[[ Records for this task, beginning ]]

-- ==== Sys2Proof/WellFormed.lean ====
section
/-! DEFINITION. What an instruction must satisfy beyond the widths of its fields: the limits that R42 to R55 state as decode
faults on field values, and the limits of an event's data. The checks that depend on the state (SHAPE, NREG, LDL, the mode) are
made when the instruction executes. -/

namespace Sys2Proof

/-- The format codes that the table of R165 lists. -/
def isFormat (c : BitVec 6) : Bool :=
  c.toNat < 0x0C || (0x11 ≤ c.toNat && c.toNat ≤ 0x17) || (0x19 ≤ c.toNat && c.toNat ≤ 0x1F) ||
    (0x21 ≤ c.toNat && c.toNat ≤ 0x27) || (0x29 ≤ c.toNat && c.toNat ≤ 0x2F)

/-- A packet's length and payload lie within R328: at most 268 bytes, 28 in the header and four flits of 60. -/
def Packet.wf (p : Packet) : Bool :=
  decide (p.len ≤ 268) && decide (p.payload.length ≤ 268)

/-- The port codes of R349. -/
def PortRef.wf (p : PortRef) : Bool :=
  decide (p.k.toNat ≤ 11)

/-- A hall list names halls of the device, each once (R2, R11). -/
def hallsWf (hs : List Nat) : Bool :=
  !hs.isEmpty && hs.all (fun h => decide (h < 48)) && decide hs.Nodup

/-- The number of ones of a 256-bit mask. -/
def ones256 (m : BitVec 256) : Nat :=
  ((List.range 256).filter (fun i => m.getLsbD i)).length

/-- The limits of a configuration: R2, R11, R336, R337. -/
def PartCfg.wf (c : PartCfg) : Bool :=
  hallsWf c.halls && decide (4 ≤ ones256 c.l2) && decide (8 ≤ ones256 c.chans) &&
    decide (c.faultBase % 64 = 0) && decide (c.intrBase % 64 = 0) &&
    decide (4 ≤ c.faultLog ∧ c.faultLog ≤ 16) && decide (4 ≤ c.intrLog ∧ c.intrLog ≤ 16) &&
    decide (c.lateCap ≤ 1024) && decide (c.ctrlTags.length ≤ 4) && decide (c.memSize ≤ ones256 c.chans * 1500000000)

/-- The halls a resize names are halls of the device (R2). -/
def HallResize.wf : HallResize → Bool
  | .remove _ src dst => decide (src < 48) && decide (dst < 48) && src != dst
  | .add _ hall => decide (hall < 48)

/-- Well-formed instructions and events. -/
def Instr.wf : Instr → Bool
  | .add _ => true
  | .sub _ => true
  | .and _ => true
  | .or _ => true
  | .xor _ => true
  | .andn _ => true
  | .shl _ => true
  | .shr _ => true
  | .sra _ => true
  | .rol _ => true
  | .ror _ => true
  | .slt _ => true
  | .sltn _ => true
  | .min _ => true
  | .max _ => true
  | .minn _ => true
  | .maxn _ => true
  | .mul _ => true
  | .mulh _ => true
  | .mulhn _ => true
  | .div _ => true
  | .divn _ => true
  | .rem _ => true
  | .remn _ => true
  | .clz _ => true
  | .ctz _ => true
  | .popc _ => true
  | .sext o => decide (o.w.toNat ≤ 2)
  | .zext o => decide (o.w.toNat ≤ 2)
  | .addw _ => true
  | .subw _ => true
  | .addi _ => true
  | .andi _ => true
  | .ori _ => true
  | .xori _ => true
  | .slti _ => true
  | .sltni _ => true
  | .shli _ => true
  | .shri _ => true
  | .srai _ => true
  | .rori _ => true
  | .lui _ => true
  | .addpc _ => true
  | .ldb _ => true
  | .ldh _ => true
  | .ldw _ => true
  | .ldd _ => true
  | .ldbn _ => true
  | .ldhn _ => true
  | .ldwn _ => true
  | .stb _ => true
  | .sth _ => true
  | .stw _ => true
  | .std _ => true
  | .beq _ => true
  | .bne _ => true
  | .blt _ => true
  | .bge _ => true
  | .bltn _ => true
  | .bgen _ => true
  | .jal _ => true
  | .jalr _ => true
  | .fadd _ => true
  | .fsub _ => true
  | .fmul _ => true
  | .fdiv _ => true
  | .fsqrt _ => true
  | .fmin _ => true
  | .fmax _ => true
  | .fmadd _ => true
  | .feq _ => true
  | .flt _ => true
  | .fle _ => true
  | .fcvti _ => true
  | .fcvtn _ => true
  | .fcvtf _ => true
  | .fcvtfn _ => true
  | .fcvtp _ => true
  | .fclass _ => true
  | .fsgnj _ => true
  | .aaddD o => decide (o.scope.toNat ≤ 5)
  | .aaddW o => decide (o.scope.toNat ≤ 5)
  | .aswpD o => decide (o.scope.toNat ≤ 5)
  | .aswpW o => decide (o.scope.toNat ≤ 5)
  | .acasD o => decide (o.scope.toNat ≤ 5)
  | .acasW o => decide (o.scope.toNat ≤ 5)
  | .aandD o => decide (o.scope.toNat ≤ 5)
  | .aorD o => decide (o.scope.toNat ≤ 5)
  | .axorD o => decide (o.scope.toNat ≤ 5)
  | .aminD o => decide (o.scope.toNat ≤ 5)
  | .amaxD o => decide (o.scope.toNat ≤ 5)
  | .aminnD o => decide (o.scope.toNat ≤ 5)
  | .amaxnD o => decide (o.scope.toNat ≤ 5)
  | .ldaqD o => decide (o.scope.toNat ≤ 5)
  | .strlD o => decide (o.scope.toNat ≤ 5)
  | .ldaqW o => decide (o.scope.toNat ≤ 5)
  | .strlW o => decide (o.scope.toNat ≤ 5)
  | .fence o => o.kinds != 0 && decide (o.scope.toNat ≤ 5)
  | .waita _ => true
  | .waitaw _ => true
  | .yield => true
  | .rdcr _ => true
  | .wrcr _ => true
  | .prioWrite _ => true
  | .frndWrite _ => true
  | .poolRegisterWrite _ => true
  | .domainwWrite _ => true
  | .ptrootWrite _ => true
  | .trap _ => true
  | .brk => true
  | .tret => true
  | .halt => true
  | .vsave _ => true
  | .vrestore _ => true
  | .tlbinv o => decide (o.k.toNat ≤ 2)
  | .icsync => true
  | .setvl _ => true
  | .setshape _ => true
  | .vconf n => decide (n.toNat ≤ 2)
  | .vclose => true
  | .setshapei _ => true
  | .vldu _ => true
  | .vlds _ => true
  | .vldx _ => true
  | .vldb _ => true
  | .vld2d _ => true
  | .vstu _ => true
  | .vsts _ => true
  | .vstx _ => true
  | .vstuu _ => true
  | .vstxu _ => true
  | .vst2d _ => true
  | .vadd _ => true
  | .vsub _ => true
  | .vmul _ => true
  | .vmulh _ => true
  | .vmulhn _ => true
  | .vdiv _ => true
  | .vdivn _ => true
  | .vrem _ => true
  | .vremn _ => true
  | .vmin _ => true
  | .vmax _ => true
  | .vminn _ => true
  | .vmaxn _ => true
  | .vand _ => true
  | .vor _ => true
  | .vxor _ => true
  | .vshl _ => true
  | .vshr _ => true
  | .vsra _ => true
  | .vsadd _ => true
  | .vsaddn _ => true
  | .vssub _ => true
  | .vssubn _ => true
  | .vabsd _ => true
  | .vmacc _ => true
  | .vaddX _ => true
  | .vsubX _ => true
  | .vmulX _ => true
  | .vmulhX _ => true
  | .vmulhnX _ => true
  | .vdivX _ => true
  | .vdivnX _ => true
  | .vremX _ => true
  | .vremnX _ => true
  | .vminX _ => true
  | .vmaxX _ => true
  | .vminnX _ => true
  | .vmaxnX _ => true
  | .vandX _ => true
  | .vorX _ => true
  | .vxorX _ => true
  | .vshlX _ => true
  | .vshrX _ => true
  | .vsraX _ => true
  | .vsaddX _ => true
  | .vsaddnX _ => true
  | .vssubX _ => true
  | .vssubnX _ => true
  | .vabsdX _ => true
  | .vmaccX _ => true
  | .vfadd _ => true
  | .vfsub _ => true
  | .vfmul _ => true
  | .vfdiv _ => true
  | .vfmin _ => true
  | .vfmax _ => true
  | .vfsgnj _ => true
  | .vfsgnjn _ => true
  | .vfsqrt _ => true
  | .vfrsqrt _ => true
  | .vfrcp _ => true
  | .vfexp2 _ => true
  | .vflog2 _ => true
  | .vfabs _ => true
  | .vfneg _ => true
  | .vfclass _ => true
  | .vfma _ => true
  | .vfms _ => true
  | .vfnma _ => true
  | .vfscale _ => true
  | .vfwadd _ => true
  | .vfwmul _ => true
  | .vfwma _ => true
  | .vfaddX _ => true
  | .vfsubX _ => true
  | .vfmulX _ => true
  | .vfdivX _ => true
  | .vfminX _ => true
  | .vfmaxX _ => true
  | .vfsgnjX _ => true
  | .vfsgnjnX _ => true
  | .vfmaX _ => true
  | .vfmsX _ => true
  | .vfnmaX _ => true
  | .vfscaleX _ => true
  | .vfwaddX _ => true
  | .vfwmulX _ => true
  | .vfwmaX _ => true
  | .vcvt o => isFormat o.d
  | .vceq _ => true
  | .vcne _ => true
  | .vclt _ => true
  | .vcle _ => true
  | .vcltn _ => true
  | .vclen _ => true
  | .vfceq _ => true
  | .vfclt _ => true
  | .vfcle _ => true
  | .vfcun _ => true
  | .vceqX _ => true
  | .vcneX _ => true
  | .vcltX _ => true
  | .vcleX _ => true
  | .vcltnX _ => true
  | .vclenX _ => true
  | .vfceqX _ => true
  | .vfcltX _ => true
  | .vfcleX _ => true
  | .vfcunX _ => true
  | .mand _ => true
  | .mor _ => true
  | .mxor _ => true
  | .mandn _ => true
  | .mnot _ => true
  | .mpop _ => true
  | .mfirst _ => true
  | .msetx _ => true
  | .mclr _ => true
  | .viota _ => true
  | .vidx _ => true
  | .mmovv _ => true
  | .vrsumo _ => true
  | .vrsumt _ => true
  | .vrmaxf _ => true
  | .vrminf _ => true
  | .vrmaxfi _ => true
  | .vrsum _ => true
  | .vrmax _ => true
  | .vrmin _ => true
  | .vrmaxn _ => true
  | .vrminn _ => true
  | .vrand _ => true
  | .vror _ => true
  | .vrxor _ => true
  | .vrmaxi _ => true
  | .vrgath _ => true
  | .vslup _ => true
  | .vsldn _ => true
  | .vcmpr o => o.m != 0
  | .vmerge o => o.m != 0
  | .vmvs _ => true
  | .vmvx _ => true
  | .vbcst _ => true
  | .vmov _ => true
  | .xchg _ => true
  | .tmac o => o.r != 3 && decide (o.t.toNat + 2 ^ o.r.toNat ≤ 4)
  | .tzero _ => true
  | .trow _ => true
  | .tsetrow _ => true
  | .vbind _ => true
  | .vunbind _ => true
  | .vspos _ => true
  | .vsflush _ => true
  | .hspawn _ => true
  | .hexit _ => true
  | .lease _ => true
  | .garrive _ => true
  | .gwait _ => true
  | .hjoin _ => true
  | .cpystart _ => true
  | .cpycan _ => true
  | .cpystat _ => true
  | .cpystatRelease _ => true
  | .balloc _ => true
  | .ballocFar _ => true
  | .bref _ => true
  | .bfree _ => true
  | .bcow _ => true
  | .bpromo _ => true
  | .bcompact _ => true
  | .epadv _ => true
  | .eprd _ => true
  | .eprdWithdraw _ => true
  | .bstat _ => true
  | .vxlat _ => true
  | .vxlatf _ => true
  | .ixnew _ => true
  | .ixapp _ => true
  | .ixseal _ => true
  | .ixdrop _ => true
  | .ixshare _ => true
  | .ixshareRemove _ => true
  | .curnew _ => true
  | .curatt _ => true
  | .curfeed _ => true
  | .curprop _ => true
  | .curacc _ => true
  | .curroll _ => true
  | .curdrop _ => true
  | .curstat _ => true
  | .flaunch _ => true
  | .fpoint _ => true
  | .fdone _ => true
  | .fnext _ => true
  | .fsave _ => true
  | .fresume _ => true
  | .fquery _ => true
  | .fcancel _ => true
  | .gswitch _ => true
  | .gresume _ => true
  | .fbstat _ => true
  | .cMov _ => true
  | .cAdd _ => true
  | .cSub _ => true
  | .cAnd _ => true
  | .cOr _ => true
  | .cXor _ => true
  | .cShl _ => true
  | .cAddi _ => true
  | .cLdd _ => true
  | .cMul _ => true
  | .cSlt _ => true
  | .cVmov _ => true
  | .cVadd _ => true
  | .cVsub _ => true
  | .cVmul _ => true
  | .cVfadd _ => true
  | .cVfsub _ => true
  | .cVfmul _ => true
  | .cVfma _ => true
  | .cVfmax _ => true
  | .cVfmin _ => true
  | .cVand _ => true
  | .cVxor _ => true
  | .setvlGrantWaitEnd _ => true
  | .forcedShrink _ => true
  | .preemption _ => true
  | .watchdogExpiry _ => true
  | .budget => true
  | .residencyEviction _ => true
  | .engineQueueAdmit _ => true
  | .waitaWake _ => true
  | .waitTimeout _ => true
  | .haltResume _ => true
  | .haltTimeout _ => true
  | .tlbinvComplete _ => true
  | .copyChunkDone _ _ => true
  | .bcowCopyDone _ => true
  | .promotionComplete _ => true
  | .compactionComplete _ => true
  | .epochReclaim _ => true
  | .ixdropStorageReleased _ => true
  | .curpropOutputWritten _ => true
  | .fnextServe _ => true
  | .fsaveAreaWritten _ => true
  | .launchPark _ => true
  | .startMessage _ p => p.wf && p.payload.length == 64
  | .hostWrite a va data => (a.packet.carrying va data).wf
  | .read a => a.packet.wf
  | .readResponse a => a.packet.wf
  | .write a => a.packet.wf
  | .writeAcknowledgement a => a.packet.wf
  | .atomic a => a.packet.wf
  | .atomicResponse a => a.packet.wf
  | .marker _ port _ => port.wf
  | .management a => a.packet.wf
  | .flitReplay port => port.wf
  | .credit port _ => port.wf
  | .injectionAdmit port => port.wf
  | .linkTraining port _ => port.wf
  | .linkDown port => port.wf
  | .hartsOff _ _ => true
  | .jobSwitchedOut _ => true
  | .latePacket port p => port.wf && p.wf
  | .jobResumed _ => true
  | .partitionConfigure cfg => cfg.wf
  | .routeConfigure _ _ => true
  | .resizeHall r => r.wf
  | .resizeMemory _ _ _ => true
  | .granuleMigration _ _ => true
  | .partitionPreemption _ => true
  | .attestationReport _ nonce => nonce.length == 32
  | .uncClear => true
  | .deviceReset => true
  | .firmwareVerify fw => decide (64 ≤ fw.image.length) && fw.key.length == 48 && fw.signature.length == 16224
  | .dieSelfTest _ => true
  | .hbmTraining _ => true
  | .fullServiceReconfigure => true
  | .laneRetirement hall brick _ => decide (hall < 48) && decide (brick < 12)
  | .throttle => true
  | .unthrottle => true
  | .thermalShutdown => true
  | .reservedEncoding _ => true
  | .fetchFault _ => true
  | .copyTranslationFault _ => true
  | .curattResult _ => true

/-- The rows that share the word of another row and differ from it by an operand's value: the decoder gives the other row
(DEDUCED, log entry 47). -/
def Instr.isAlias : Instr → Bool
  | .cpystatRelease _ | .ballocFar _ | .eprdWithdraw _ | .ixshareRemove _ => true
  | _ => false

end Sys2Proof
end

[[ Records for this task, end ]]

» **Exercise goal**: Print, please, the lines above from the very first through the one that holds "(0x21 ≤ c.toNat", both included, word for word and with nothing else.

» **Answer box**:
-- ==== Sys2Proof/WellFormed.lean ====
section
/-! DEFINITION. What an instruction must satisfy beyond the widths of its fields: the limits that R42 to R55 state as decode
faults on field values, and the limits of an event's data. The checks that depend on the state (SHAPE, NREG, LDL, the mode) are
made when the instruction executes. -/

namespace Sys2Proof

/-- The format codes that the table of R165 lists. -/
def isFormat (c : BitVec 6) : Bool :=
  c.toNat < 0x0C || (0x11 ≤ c.toNat && c.toNat ≤ 0x17) || (0x19 ≤ c.toNat && c.toNat ≤ 0x1F) ||
    (0x21 ≤ c.toNat && c.toNat ≤ 0x27) || (0x29 ≤ c.toNat && c.toNat ≤ 0x2F)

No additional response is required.